I remember reading that before, though a quick google really only turned up
http://www.gladwell.com/2000/2000_03_10_a_rock.htm
These arguments, as arcane as they may seem, were central to the development of oral contraception. It was John Rock and Gregory Pincus who decided that the Pill ought to be taken over a four-week cycle–a woman would spend three weeks on the Pill and the fourth week off the drug (or on a placebo), to allow for menstruation. There was and is no medical reason for this. A typical woman of childbearing age has a menstrual cycle of around twenty- eight days, determined by the cascades of hormones released by her ovaries. As first estrogen and then a combination of estrogen and progestin flood the uterus, its lining becomes thick and swollen, preparing for the implantation of a fertilized egg. If the egg is not fertilized, hormone levels plunge and cause the lining–the endometrium–to be sloughed off in a menstrual bleed. When a woman is on the Pill, however, no egg is released, because the Pill suppresses ovulation. The fluxes of estrogen and progestin that cause the lining of the uterus to grow are dramatically reduced, because the Pill slows down the ovaries. Pincus and Rock knew that the effect of the Pill’s hormones on the endometrium was so modest that women could conceivably go for months without having to menstruate. “In view of the ability of this compound to prevent menstrual bleeding as long as it is taken,” Pincus acknowledged in 1958, “a cycle of any desired length could presumably be produced.” But he and Rock decided to cut the hormones off after three weeks and trigger a menstrual period because they believed that women would find the continuation of their monthly bleeding reassuring.
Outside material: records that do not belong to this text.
/-! The three modes (R99, R124). -/

/-- An instruction that writes `commandMode` clears it, and is a Data Command Setting or an Address Setting. -/
theorem afterInstr_commandMode (i : Instr) (s : State) :
    (afterInstr i s).commandMode = s.commandMode ∨
    (afterInstr i s).commandMode = false ∧ ((∃ x f r x0, i = .dataSet x f r x0) ∨ ∃ x a, i = .addressSet x a) := by
  cases i with
  | displayModeSet m => exact .inl rfl
  | dataSet x f r x0 => exact .inr ⟨rfl, .inl ⟨x, f, r, x0, rfl⟩⟩
  | displayControl x e b => exact .inl rfl
  | addressSet x a => exact .inr ⟨rfl, .inr ⟨x, a, rfl⟩⟩
  | dataWrite d => rw [afterInstr]; split <;> exact .inl rfl

/-- What a step does to command mode: STB_RISE enters it, and two commands end it. -/
theorem step_commandMode {s t : State} (h : step s = .next t) :
    t.commandMode = s.commandMode ∨
    (t.commandMode = true ∧ ∃ rest, s.events = .stbRise :: rest) ∨
    (t.commandMode = false ∧ ∃ b, CompletesByte s b ∧ (topBits b = 1#2 ∨ topBits b = 3#2)) := by
  obtain rfl | ⟨rest, he, rfl⟩ | ⟨_, _, _, _, _, rfl⟩ | ⟨b, _, rest, _, hb, rfl⟩ | ⟨rest, _, _, rfl⟩ |
    ⟨k1, rest, _, rfl⟩ := Writers.step_changes h
  · exact .inl rfl
  · -- STB_RISE
    exact .inr (.inl ⟨rfl, rest, he⟩)
  · -- CLK_RISE that shifts a bit in
    exact .inl rfl
  · -- CLK_RISE that completes a byte
    obtain hkept | ⟨hdata, ⟨_, _, _, _, hi⟩ | ⟨_, _, hi⟩⟩ := afterInstr_commandMode (decodeByte s.commandMode b)
      { s with events := rest, currentByte := 0, bitIndex := 0 }
    · exact .inl hkept
    · obtain ⟨-, htop, -⟩ := SerialLink.of_decodeByte_eq_dataSet hi
      exact .inr (.inr ⟨hdata, b, hb, .inl htop⟩)
    · obtain ⟨-, htop, -⟩ := Commands.of_decodeByte_eq_addressSet hi
      exact .inr (.inr ⟨hdata, b, hb, .inr htop⟩)
  · -- CLK_FALL in key-read mode
    obtain ⟨_, _, e⟩ := shiftOut_frame { s with events := rest }
    exact .inl (by rw [e])
  · -- a tick
    obtain ⟨_, _, _, _, _, e⟩ := tick_frame k1 { s with events := rest }
    exact .inl (by rw [e])

/-- No event but STB_RISE ends key-read mode. -/
theorem step_readingKeys {s t : State} (h : step s = .next t) (hr : s.readingKeys = true) :
    t.readingKeys = true ∨ ∃ rest, s.events = .stbRise :: rest := by
  cases he : s.events with
  | nil =>
    obtain rfl := Host.Outcome.next.inj ((step_of_no_events he).symm.trans h)
    exact .inl hr
  | cons e rest =>
    by_cases hstb : e = .stbRise
    · exact .inr ⟨rest, by rw [hstb]⟩
    · exact .inl (KeyReport.readsOn_step hr he hstb h).reading

/-- The invariants leave out the pair of modes that R124 does not have. -/
theorem serialMode_ne_none {s : State} (hi : Machine.Inv s) : serialMode s ≠ none := by
  cases hr : s.readingKeys with
  | true =>
    obtain ⟨hc, -, -⟩ := hi.keyRead hr
    simp [serialMode, hr, hc]
  | false => cases hc : s.commandMode <;> simp [serialMode, hr, hc]

/-- Settles O42: the writers of the two mode fields, and the invariant that keeps them apart. -/
theorem modeChangesOnlyAsTheSpecSays : Obligations.ModeChangesOnlyAsTheSpecSays := by
  intro s t h
  refine ⟨fun hs ht => ?entersCommand, fun hs ht => ?leavesCommand, fun hs ht => ?leavesKeyRead,
    fun hs ht => ?entersKeyRead, fun hi => ?oneOfThree⟩
  case entersCommand =>
    obtain hkept | ⟨-, hstb⟩ | ⟨hdata, -⟩ := step_commandMode h
    · exact absurd ((ht.symm.trans hkept).trans hs) (by decide)
    · exact hstb
    · exact absurd (ht.symm.trans hdata) (by decide)
  case leavesCommand =>
    obtain hkept | ⟨hcommand, -⟩ | ⟨-, hbyte⟩ := step_commandMode h
    · exact absurd ((ht.symm.trans hkept).trans hs) (by decide)
    · exact absurd (ht.symm.trans hcommand) (by decide)
    · exact hbyte
  case leavesKeyRead =>
    obtain hreading | hstb := step_readingKeys h hs
    · exact absurd (ht.symm.trans hreading) (by decide)
    · exact hstb
  case entersKeyRead =>
    obtain ⟨b, _, _, _, hb, hi⟩ := SerialLink.completes_keyRead_of_step_enters hs h ht
    exact ⟨b, hb, SerialLink.of_decodeByte_eq_dataSet hi⟩
  case oneOfThree =>
    exact ⟨serialMode_ne_none hi, serialMode_ne_none (Invariants.everyStepKeepsInv s t hi h)⟩

/-! A scan tick next to a host event. -/

/-- What a scan tick writes, and the events pending, put in place of a state's own. -/
def withScanFields (es : List Event) (report : Vector Byte 3) (seg : Vector Level 8) (grid : Vector Level 4)
    (phase : Phase) (s : State) : State :=
  { s with events := es, keyData := report, seg := seg, grid := grid, phase := phase }

section Commute

variable (es : List Event) (report : Vector Byte 3) (seg : Vector Level 8) (grid : Vector Level 4) (phase : Phase)

/-- No instruction reads or writes these fields. -/
theorem afterInstr_withScanFields (i : Instr) (s : State) :
    afterInstr i (withScanFields es report seg grid phase s) =
      withScanFields es report seg grid phase (afterInstr i s) := by
  cases i with
  | displayModeSet m => rfl
  | dataSet x f r x0 => cases r <;> rfl
  | displayControl x e b => rfl
  | addressSet x a => rfl
  | dataWrite d =>
    by_cases h : s.address.toNat < 14
    · rw [afterInstr, afterInstr, if_pos h]
      exact if_pos h
    · rw [Commands.afterInstr_dataWrite_of_ge d (Nat.le_of_not_lt h),
        Commands.afterInstr_dataWrite_of_ge d (s := withScanFields es report seg grid phase s) (Nat.le_of_not_lt h)]

/-- Nor does a CLK_RISE. -/
theorem clkRise_withScanFields (dio : Level) {s t : State} (h : clkRise dio s = .next t) :
    clkRise dio (withScanFields es report seg grid phase s) = .next (withScanFields es report seg grid phase t) := by
  rcases Bool.eq_false_or_eq_true s.readingKeys with hreading | hreceiving
  · obtain rfl := Host.Outcome.next.inj ((clkRise_of_reading dio hreading).symm.trans h)
    exact clkRise_of_reading dio (s := withScanFields es report seg grid phase s) hreading
  · rw [clkRise_of_not_reading dio hreceiving] at h
    rw [clkRise_of_not_reading dio (s := withScanFields es report seg grid phase s) hreceiving]
    by_cases h7 : s.bitIndex = 7
    · rw [if_pos h7, dispatch_eq] at h
      rw [if_pos (by exact h7), dispatch_eq]
      obtain rfl := Host.Outcome.next.inj h
      exact congrArg Host.Outcome.next (afterInstr_withScanFields es report seg grid phase
        (decodeByte s.commandMode (shiftIn (bit (pinReadDio dio s)) s).currentByte)
        { s with currentByte := 0, bitIndex := 0 })
    · rw [if_neg h7] at h
      rw [if_neg (by exact h7)]
      obtain rfl := Host.Outcome.next.inj h
      rfl

/-- Of the host's events only a shift-out edge reads these fields: it reads the report. -/
theorem handle_withScanFields {e : Event} {s t : State} (hhost : e.fromHost = true)
    (hedge : ¬ (e = .clkFall ∧ s.readingKeys = true)) (h : handle e s = .next t) :
    handle e (withScanFields es report seg grid phase s) = .next (withScanFields es report seg grid phase t) := by
  cases e with
  | stbRise => obtain rfl := Host.Outcome.next.inj h; rfl
  | stbFall => obtain rfl := Host.Outcome.next.inj h; rfl
  | clkRise dio => exact clkRise_withScanFields es report seg grid phase dio h
  | clkFall =>
    have hr : s.readingKeys = false := by simpa using hedge
    obtain rfl : clkFall s = t := Host.Outcome.next.inj h
    rw [clkFall_of_not_reading hr]
    exact congrArg Host.Outcome.next (clkFall_of_not_reading (s := withScanFields es report seg grid phase s) hr)
  | tick k1 => cases hhost

end Commute

/-- The fields as a scan of the samples `k1` leaves them, `before` being the segment pins it found. -/
def withScanDone (k1 : Vector Level 5) (before : Vector Level 8) (es : List Event) : State → State :=
  withScanFields es (scanReport k1) #v[.H, .H, .H, .H, .L, before[5], before[6], before[7]] #v[.H, .H, .H, .H] .display

theorem step_tick_withScanDone {s : State} {k1 : Vector Level 5} {rest : List Event}
    (he : s.events = .tick k1 :: rest) (hp : s.phase = .scan) : step s = .next (withScanDone k1 s.seg rest s) :=
  Multiplex.step_tick_scan_spec he hp

/-- Settles O46: in either order the event's rule runs on the same serial side, and the scan leaves the same pins and
the same report. -/
theorem scanTickCommutesWithHostEvents : Obligations.ScanTickCommutesWithHostEvents := by
  intro s k1 e rest hhost hp hedge
  obtain ⟨t, ht⟩ := Exceptions.handle_completes e s
  have tickFirst : runSteps 2 { s with events := .tick k1 :: e :: rest } = .next (withScanDone k1 s.seg rest t) :=
    calc runSteps 2 { s with events := .tick k1 :: e :: rest }
        = runSteps 1 (withScanDone k1 s.seg (e :: rest) s) := runSteps_succ 1 (step_tick_withScanDone rfl hp)
      _ = handle e (withScanDone k1 s.seg rest s) := (ShiftIn.runSteps_one_eq_step _).trans (step_of_events rfl)
      _ = .next (withScanDone k1 s.seg rest t) := handle_withScanFields _ _ _ _ _ hhost hedge ht
  have eventFirst : runSteps 2 { s with events := e :: .tick k1 :: rest } = .next (withScanDone k1 s.seg rest t) :=
    have hevent : step { s with events := e :: .tick k1 :: rest } =
        .next (withScanFields (.tick k1 :: rest) s.keyData s.seg s.grid s.phase t) :=
      (step_of_events rfl).trans
        (handle_withScanFields (s := s) _ s.keyData s.seg s.grid s.phase hhost hedge ht)
    (runSteps_succ 1 hevent).trans (runSteps_one (step_tick_withScanDone rfl hp))
  rw [tickFirst, eventFirst]

end Sys2Proof.Modes
end
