-- ==== Sys2Proof/Machine/Reference.lean ====
section
/-! DEFINITION. The step as the spec's own pseudo-code writes it (40_fetch_execute.md R74 with the handlers of R80, R81,
R85, R93, R94, R100): each handler reads its operand bytes from memory itself, in the order written (R73). The machine
fetches and decodes first and never calls this file; that the two agree is an obligation. -/

namespace Sys2Proof.Machine

/-- The pseudo-code block of R80. -/
def pseudoLdi (s : State) : Except FaultRecord State := do
  let b ← s.memRead (s.pc + 1)
  let v ← s.memRead (s.pc + 2)
  let r ← regIndex b
  .ok ((s.setReg r v).advance 3)

/-- The pseudo-code block of R81. -/
def pseudoPrn (s : State) : Except FaultRecord State := do
  let b ← s.memRead (s.pc + 1)
  let r ← regIndex b
  .ok ((s.emit (s.getReg r)).advance 2)

/-- The pseudo-code block of R85. -/
def pseudoMul (s : State) : Except FaultRecord State :=
  .ok ((s.setReg 0 (Byte.narrow ((s.getReg 0).toNat * (s.getReg 1).toNat))).advance 3)

/-- The pseudo-code block of R93. -/
def pseudoPush (s : State) : Except FaultRecord State := do
  let b ← s.memRead (s.pc + 1)
  let r ← regIndex b
  let s1 := s.setReg 7 (s.getReg 7 - 1#8)
  let s2 ← s1.memWrite (s1.getReg 7).toNat (s1.getReg r).toNat
  .ok (s2.advance 2)

/-- The pseudo-code block of R94. -/
def pseudoPop (s : State) : Except FaultRecord State := do
  let b ← s.memRead (s.pc + 1)
  let r ← regIndex b
  let v ← s.memRead (s.getReg 7).toNat
  let s1 := s.setReg r v
  let s2 := s1.setReg 7 (s1.getReg 7 + 1#8)
  .ok (s2.advance 2)

/-- The pseudo-code block of R100. -/
def pseudoHlt (s : State) : Except FaultRecord State := .ok (s.clearRun.advance 1)

/-- The pseudo-code block `Step` of R74; its precondition is that the core is not stopped. -/
def pseudoStep (s : State) : Except FaultRecord State := do
  let op ← s.memRead s.pc
  if op = 0x82#8 then pseudoLdi s
  else if op = 0x47#8 then pseudoPrn s
  else if op = 0xA2#8 then pseudoMul s
  else if op = 0x45#8 then pseudoPush s
  else if op = 0x46#8 then pseudoPop s
  else if op = 0x01#8 then pseudoHlt s
  else .error (.unknownInstruction op s.pc)

end Sys2Proof.Machine
end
More to the point, if Rock wanted to demonstrate that the Pill was no more than a natural variant of the rhythm method, he couldn’t very well do away with the monthly menses. Rhythm required “regularity,” and so the Pill had to produce regularity as well
Not sure if you count the New Yorker as a reasonable source, though it seemed to have gotten its information from fairly close to the source…
Personally, I think the menses should be turned off at menarch and turned on when you decide you want to reproduce. or maybe left for once a year.
I read the Greeks used to stuff animal intestines inside a woman to prevent conctraception prior to sex. (someone confirm for me please!!!)
I watched a documentary on legal brothels in Melbourne, Australia.
Hate to tell you you’re all way off base on this one.
The ladies they interviewed used cut up sponges, the kind you use to wash your car. They even showed one girl buying a 3-pack from a DIY shop and cutting them up with scissors.
irishgirl, the plural of anecdote is not ‘data’.
And how the hell does that work?
The Egyptians used Crocodile dung as part of a contraceptive, um, potion didn’t they??